/-! ### Words written out from the formats -/

/-- Settles O4: each word is taken apart by the decoder's branch for its opcode or label. -/
theorem writtenOutWordsDecode : Obligations.WrittenOutWordsDecode :=
  ⟨decodeDatagram_rd (by decide) rfl (by decide), decodeDatagram_wr (by decide) rfl (by decide),
    decodeDatagram_wr (by decide) rfl (by decide), decodeDatagram_brd (by decide) rfl (by decide),
    decodeDatagram_bwr (by decide) rfl (by decide), decodeDatagram_echo (by decide) (by decide) (by decide), rfl, rfl⟩

end Sys2Proof
end

section
/-! Proofs. MovingAverageFilter: the three operations (R80 to R82), and the values a filter holds as the last window of
those put since a reset (R83). -/

namespace Sys2Proof.Machine

/-! ### The operations -/

theorem exec_mafReset (s : State) : exec .mafReset s = .next { s with bf := s.bf.cleared } := rfl

theorem exec_mafPut (v : Scalar) (s : State) :
    exec (.mafPut v) s = .next { s with bf := s.bf.put s.cfg.num s.cfg.wBatt v } := rfl

theorem exec_mafGet (s : State) :
    exec .mafGet s = .next { s with ret := .mean (s.bf.mean s.cfg.num s.cfg.wBatt) } := rfl

theorem exec_mafGet_ready {s : State} (h : s.bf.count = s.cfg.wBatt) : exec .mafGet s =
    .next { s with ret := .mean (some (s.cfg.num.div s.bf.sum (s.cfg.num.ofInt s.cfg.wBatt))) } := by
  rw [exec_mafGet, Filter.mean_eq, if_pos h]

theorem exec_mafGet_not_ready {s : State} (h : s.bf.count ≠ s.cfg.wBatt) :
    exec .mafGet s = .next { s with ret := .mean none } := by
  rw [exec_mafGet, Filter.mean_eq, if_neg h]

/-- Settles O10 by the branches of MAF.PUT and MAF.GET. -/
theorem filterOperations : Obligations.FilterOperations := by
  unfold Obligations.FilterOperations
  intro s v
  refine ⟨exec_mafReset s, fun hfilling => ?_, fun hfull => ?_, exec_mafGet_ready, exec_mafGet_not_ready⟩
  · rw [exec_mafPut, Filter.put_filling hfilling]
  · rw [exec_mafPut, Filter.put_full hfull]

/-! ### Lists: the last values, and rotations -/

theorem rtake_rtake {α : Type} {k m : Nat} (h : k ≤ m) (l : List α) : (l.rtake m).rtake k = l.rtake k := by
  simp [List.rtake_eq_reverse_take_reverse, List.take_take, min_eq_left h]

/-- What fits into the window wraps around to where it was. -/
theorem rotate_length_mod {α : Type} {l : List α} {w : Nat} (h : l.length ≤ w) : l.rotate (l.length % w) = l := by
  rcases h.lt_or_eq with hlt | heq
  · rw [Nat.mod_eq_of_lt hlt, List.rotate_length]
  · rw [heq, Nat.mod_self, List.rotate_zero]

/-- Replacing the first of a rotated list's places and rotating on moves the new value to the end. -/
theorem rotate_set_succ {α : Type} {l : List α} {i : Nat} (h : i < l.length) (v : α) :
    (l.set i v).rotate (i + 1) = (l.rotate i).tail ++ [v] := by
  rw [List.rotate_eq_drop_append_take (by simpa using h), List.rotate_eq_drop_append_take h.le,
    List.drop_set_of_lt (Nat.lt_succ_self i), List.take_succ_eq_append_getElem (by simpa using h),
    List.take_set_of_le le_rfl, List.getElem_set_self, List.drop_eq_getElem_cons h, List.cons_append,
    List.tail_cons, List.append_assoc]

/-! ### The values held -/

/-- The values in the window, oldest first: the places in use, read from `head` on, where a full filter has its oldest. -/
def Filter.held (f : Filter) : List Scalar := (f.buf.take f.count).rotate f.head

theorem Filter.cleared_held (f : Filter) : f.cleared.held = [] := rfl

section
variable {n : Numerics} {w : Nat} {f : Filter}

theorem FilterOk.held_length (h : FilterOk n w f) : f.held.length = f.count := by
  rw [Filter.held, List.length_rotate, List.length_take, h.buf_length, min_eq_left h.count_le]

/-- Under exact NUM the sum is that of the values held (R83): rotation only permutes them. -/
theorem FilterOk.sum_eq_held (h : FilterOk n w f) (hn : n = .rational) : f.sum = f.held.sum :=
  (h.sum_eq hn).trans (List.rotate_perm _ _).sum_eq.symm

/-- While the filter fills, its first places are the values in the order they came. -/
theorem FilterOk.held_filling (h : FilterOk n w f) (hc : f.count < w) : f.held = f.buf.take f.count := by
  have hlen : (f.buf.take f.count).length = f.head := by
    rw [List.length_take, h.buf_length, h.filling hc, min_eq_left hc.le]
  rw [Filter.held, ← hlen, List.rotate_length]

/-- A full filter's buffer is in use throughout. -/
theorem FilterOk.held_full (h : FilterOk n w f) (hc : f.count = w) : f.held = f.buf.rotate f.head := by
  rw [Filter.held, List.take_of_length_le (by rw [h.buf_length, hc])]

theorem FilterOk.held_put_filling (h : FilterOk n w f) (hc : f.count < w) (v : Scalar) :
    (f.put n w v).held = f.held ++ [v] := by
  have hhead := h.filling hc
  have hlen : f.count < (f.buf.set f.count v).length := by
    rw [List.length_set, h.buf_length]
    exact hc
  have hplaces : (f.buf.set f.count v).take (f.count + 1) = f.held ++ [v] := by
    rw [List.take_succ_eq_append_getElem hlen, List.take_set_of_le le_rfl, List.getElem_set_self, h.held_filling hc]
  have hlength : (f.held ++ [v]).length = f.count + 1 := by
    rw [List.length_append, h.held_length, List.length_singleton]
  rw [Filter.put_filling hc, Filter.held, hhead, hplaces, ← hlength]
  exact rotate_length_mod (hlength.trans_le hc)

theorem FilterOk.held_put_full (h : FilterOk n w f) (hc : f.count = w) (v : Scalar) :
    (f.put n w v).held = f.held.tail ++ [v] := by
  have hhead : f.head < f.buf.length := by
    rw [h.buf_length]
    exact h.head_lt
  rw [(Filter.put_ok h v).held_full (Filter.put_count_of_full hc v), Filter.put_full hc.ge, h.held_full hc,
    ← rotate_set_succ hhead, ← List.rotate_mod _ (f.head + 1), List.length_set, h.buf_length]

/-- MAF.PUT appends the new value to as many of the last ones as leave it a place (R81). -/
theorem FilterOk.held_put (h : FilterOk n w f) (v : Scalar) : (f.put n w v).held = f.held.rtake (w - 1) ++ [v] := by
  rcases h.count_le.lt_or_eq with hc | hc
  · have hfits : f.held.length - (w - 1) = 0 := by
      rw [h.held_length]
      omega
    rw [h.held_put_filling hc, List.rtake, hfits, List.drop_zero]
  · have hevicts : f.held.length - (w - 1) = 1 := by
      have hhead := h.head_lt
      rw [h.held_length]
      omega
    rw [h.held_put_full hc, List.rtake, hevicts, List.drop_one]

/-! ### A list of values put one after the other -/

/-- MAF.PUT of each value in turn, on a filter of window `w` (R81). -/
def Filter.putAll (n : Numerics) (w : Nat) (f : Filter) (vs : List Scalar) : Filter := vs.foldl (Filter.put n w) f

theorem Filter.putAll_concat (n : Numerics) (w : Nat) (f : Filter) (vs : List Scalar) (v : Scalar) :
    f.putAll n w (vs ++ [v]) = (f.putAll n w vs).put n w v :=
  List.foldl_concat ..

theorem FilterOk.putAll (h : FilterOk n w f) (vs : List Scalar) : FilterOk n w (f.putAll n w vs) :=
  List.foldlRecOn vs _ h fun _ hf v _ => Filter.put_ok hf v

/-- From a cleared filter on, the values held are the last `w` of those put (R83). -/
theorem Filter.held_putAll_cleared (hw : 1 ≤ w) (hb : f.buf.length = w) (vs : List Scalar) :
    (f.cleared.putAll n w vs).held = vs.rtake w := by
  induction vs using List.reverseRecOn with
  | nil => exact f.cleared_held.trans (List.rtake_nil w).symm
  | append_singleton vs v ih =>
    have hok : FilterOk n w (f.cleared.putAll n w vs) := (Filter.cleared_ok hw hb).putAll vs
    calc (f.cleared.putAll n w (vs ++ [v])).held
      _ = (vs.rtake w).rtake (w - 1) ++ [v] := by rw [Filter.putAll_concat, hok.held_put, ih]
      _ = vs.rtake (w - 1) ++ [v] := by rw [rtake_rtake (Nat.sub_le w 1)]
      _ = (vs ++ [v]).rtake w := by rw [← List.rtake_concat_succ, Nat.sub_add_cancel hw]

/-- The count is that of the last window, for every NUM (R83). -/
theorem Filter.count_putAll_cleared (hw : 1 ≤ w) (hb : f.buf.length = w) (vs : List Scalar) :
    (f.cleared.putAll n w vs).count = min vs.length w := by
  rw [← ((Filter.cleared_ok hw hb).putAll vs).held_length, Filter.held_putAll_cleared hw hb, List.rtake, List.length_drop]
  omega

/-- Under exact NUM the sum is that of the last window (R83). -/
theorem Filter.sum_putAll_cleared (hw : 1 ≤ w) (hb : f.buf.length = w) (vs : List Scalar) (hn : n = .rational) :
    (f.cleared.putAll n w vs).sum = (vs.rtake w).sum := by
  rw [((Filter.cleared_ok hw hb).putAll vs).sum_eq_held hn, Filter.held_putAll_cleared hw hb]

end

/-- A run of MAF.PUTs changes the filter only. -/
theorem execAll_mafPuts (vs : List Scalar) (s : State) :
    execAll (vs.map .mafPut) s = .next { s with bf := s.bf.putAll s.cfg.num s.cfg.wBatt vs } := by
  induction vs generalizing s with
  | nil => rfl
  | cons v vs ih => exact ih { s with bf := s.bf.put s.cfg.num s.cfg.wBatt v }

/-- Settles O11: the filter ends up holding the last window, which fixes its count and, under exact NUM, its sum. -/
theorem filterHoldsTheLastWindow : Obligations.FilterHoldsTheLastWindow := by
  unfold Obligations.FilterHoldsTheLastWindow
  intro s vs hcfg hb
  have hcount := Filter.count_putAll_cleared (n := s.cfg.num) hcfg.w_pos hb vs
  have hsum := Filter.sum_putAll_cleared (n := s.cfg.num) hcfg.w_pos hb vs
  refine ⟨{ s with bf := s.bf.cleared.putAll s.cfg.num s.cfg.wBatt vs }, execAll_mafPuts vs { s with bf := s.bf.cleared },
    rfl, hcount, fun hfull => ?_, fun hshort => ?_, hsum⟩
  · refine ⟨_, exec_mafGet_ready (hcount.trans (min_eq_right hfull)), fun hn => ?_⟩
    simp only [hn, Numerics.rational_div, Numerics.rational_ofInt, Int.cast_natCast]
    rw [← hn, hsum hn, List.rtake]
  · exact exec_mafGet_not_ready ((hcount.trans (min_eq_left hshort.le)).trans_ne hshort.ne)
+---+
Task to carry out: Only one part of the material above is to be transcribed, namely the lines starting with the line that has "[exec_mafPut, Filter.put_filling hfilling]" and going on through the line that has "List.take_take, min_eq_left h]", exactly as they stand.

Result of this exercise:
  · rw [exec_mafPut, Filter.put_filling hfilling]
  · rw [exec_mafPut, Filter.put_full hfull]

/-! ### Lists: the last values, and rotations -/

theorem rtake_rtake {α : Type} {k m : Nat} (h : k ≤ m) (l : List α) : (l.rtake m).rtake k = l.rtake k := by
  simp [List.rtake_eq_reverse_take_reverse, List.take_take, min_eq_left h]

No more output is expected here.